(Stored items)
• • •
theorem writeLoss_frame {a0} {a1} {x : State} : OnlyChanges [.evr, .pst, .ck, .cxlA, .cxlB, .outs] x (writeLoss a0 a1 x) := by
  unfold writeLoss
  repeat' first
    | with_reducible assumption
    | with_reducible apply OnlyChanges.refl
    | (extract_lets +onlyGivenNames y; guard_hyp y : State := Prod.snd _; subst y)
    | (extract_lets +onlyGivenNames y; guard_hyp y : State := _; apply OnlyChanges.cut y; (on_goal 1 => (unfold y; clear y)); (on_goal 2 => (intro hx; clear_value y)))
    | (extract_lets +onlyGivenNames y; guard_hyp y : _ × State := _; apply OnlyChanges.cutP y; (on_goal 1 => (unfold y; clear y)); (on_goal 2 => (intro hx; clear_value y)))
    | (extract_lets +onlyGivenNames y; guard_hyp y : _ × _ × State := _; apply OnlyChanges.cutPP y; (on_goal 1 => (unfold y; clear y)); (on_goal 2 => (intro hx; clear_value y)))
    | (extract_lets +onlyGivenNames y; guard_hyp y : Boxes := _; subst y)
    | (extract_lets +onlyGivenNames y; guard_hyp y : Power := _; subst y)
    | (extract_lets +onlyGivenNames y; guard_hyp y : Trans := _; subst y)
    | (extract_lets +onlyGivenNames y; guard_hyp y : Prot := _; subst y)
    | (extract_lets +onlyGivenNames y; guard_hyp y : Persist := _; subst y)
    | (extract_lets +onlyGivenNames y; guard_hyp y : Sgl := _; subst y)
    | (extract_lets +onlyGivenNames y; guard_hyp y : Sec := _; subst y)
    | (extract_lets +onlyGivenNames y; clear_value y)
    | extract_lets +onlyGivenNames y
    | with_reducible apply OnlyChanges.ite
    | (with_reducible apply OnlyChanges.step event_frame; (on_goal 1 => decide))
    | (with_reducible apply OnlyChanges.step incCounter_frame; (on_goal 1 => decide))
    | split
    | (with_reducible apply OnlyChanges.upd2048; (on_goal 1 => decide))

theorem finishReplay_frame {a0} {x : State} : OnlyChanges [.pw, .evr, .pst, .pmc, .trb, .sched, .tr, .dr, .prot, .per, .ck, .cache, .dram, .coh, .sgl, .fab, .portA, .portB, .cxlA, .cxlB, .sec, .freeCtr, .outs, .phase, .committed, .members] x (finishReplay a0 x) := by
  unfold finishReplay
  repeat' first
    | with_reducible assumption
    | with_reducible apply OnlyChanges.refl
    | (extract_lets +onlyGivenNames y; guard_hyp y : State := Prod.snd _; subst y)
    | (extract_lets +onlyGivenNames y; guard_hyp y : State := _; apply OnlyChanges.cut y; (on_goal 1 => (unfold y; clear y)); (on_goal 2 => (intro hx; clear_value y)))
    | (extract_lets +onlyGivenNames y; guard_hyp y : _ × State := _; apply OnlyChanges.cutP y; (on_goal 1 => (unfold y; clear y)); (on_goal 2 => (intro hx; clear_value y)))
    | (extract_lets +onlyGivenNames y; guard_hyp y : _ × _ × State := _; apply OnlyChanges.cutPP y; (on_goal 1 => (unfold y; clear y)); (on_goal 2 => (intro hx; clear_value y)))
    | (extract_lets +onlyGivenNames y; guard_hyp y : Boxes := _; subst y)
    | (extract_lets +onlyGivenNames y; guard_hyp y : Power := _; subst y)
    | (extract_lets +onlyGivenNames y; guard_hyp y : Trans := _; subst y)
    | (extract_lets +onlyGivenNames y; guard_hyp y : Prot := _; subst y)
    | (extract_lets +onlyGivenNames y; guard_hyp y : Persist := _; subst y)
    | (extract_lets +onlyGivenNames y; guard_hyp y : Sgl := _; subst y)
    | (extract_lets +onlyGivenNames y; guard_hyp y : Sec := _; subst y)
    | (extract_lets +onlyGivenNames y; clear_value y)
    | extract_lets +onlyGivenNames y
    | with_reducible apply OnlyChanges.ite
    | (with_reducible apply OnlyChanges.step lostStripe_frame; (on_goal 1 => decide))
    | (with_reducible apply OnlyChanges.step updateDegraded_frame; (on_goal 1 => decide))
    | (with_reducible apply OnlyChanges.step sendJoin_frame; (on_goal 1 => decide))
    | (with_reducible apply OnlyChanges.step logOnly_frame; (on_goal 1 => decide))
    | (with_reducible apply OnlyChanges.step reclaimIfEmpty_frame; (on_goal 1 => decide))
    | (with_reducible apply OnlyChanges.step updateTop_frame; (on_goal 1 => decide))
    | (with_reducible apply OnlyChanges.step restoreMaps_frame; (on_goal 1 => decide))
    | (with_reducible apply OnlyChanges.step sendReady_frame; (on_goal 1 => decide))
    | (with_reducible apply OnlyChanges.step replayStripe_frame; (on_goal 1 => decide))
    | (with_reducible apply OnlyChanges.step updateAccept_frame; (on_goal 1 => decide))
    | (with_reducible apply OnlyChanges.step writeLoss_frame; (on_goal 1 => decide))
    | (with_reducible apply OnlyChanges.step newLsa_frame; (on_goal 1 => decide))
    | (with_reducible apply OnlyChanges.foldl; (on_goal 2 => intro z a))
    | (with_reducible apply OnlyChangesP.foldl; (on_goal 2 => intro z a))
    | split
    | (with_reducible apply OnlyChanges.upd1024; (on_goal 1 => decide); (on_goal 1 => (first | exact Or.inr (by with_reducible rfl) | exact Or.inl (by decide) | exact Or.inr rfl)))
    | (with_reducible apply OnlyChanges.upd3072; (on_goal 1 => decide); (on_goal 1 => (first | exact Or.inr (by with_reducible rfl) | exact Or.inl (by decide) | exact Or.inr rfl)))
    | (with_reducible apply OnlyChanges.upd32769; (on_goal 1 => decide); (on_goal 1 => (first | exact Or.inr (by with_reducible rfl) | exact Or.inl (by decide) | exact Or.inr rfl)); (on_goal 1 => (first | exact Or.inr (by with_reducible rfl) | exact Or.inl (by decide) | exact Or.inr rfl)); (on_goal 1 => (first | exact Or.inr (by with_reducible rfl) | exact Or.inl (by decide) | exact Or.inr rfl)))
• • •
In the data above, find each line that uses the string "outs". Copy it.

• OUTPUT OF THE TASK
theorem writeLoss_frame {a0} {a1} {x : State} : OnlyChanges [.evr, .pst, .ck, .cxlA, .cxlB, .outs] x (writeLoss a0 a1 x) := by
theorem finishReplay_frame {a0} {x : State} : OnlyChanges [.pw, .evr, .pst, .pmc, .trb, .sched, .tr, .dr, .prot, .per, .ck, .cache, .dram, .coh, .sgl, .fab, .portA, .portB, .cxlA, .cxlB, .sec, .freeCtr, .outs, .phase, .committed, .members] x (finishReplay a0 x) := by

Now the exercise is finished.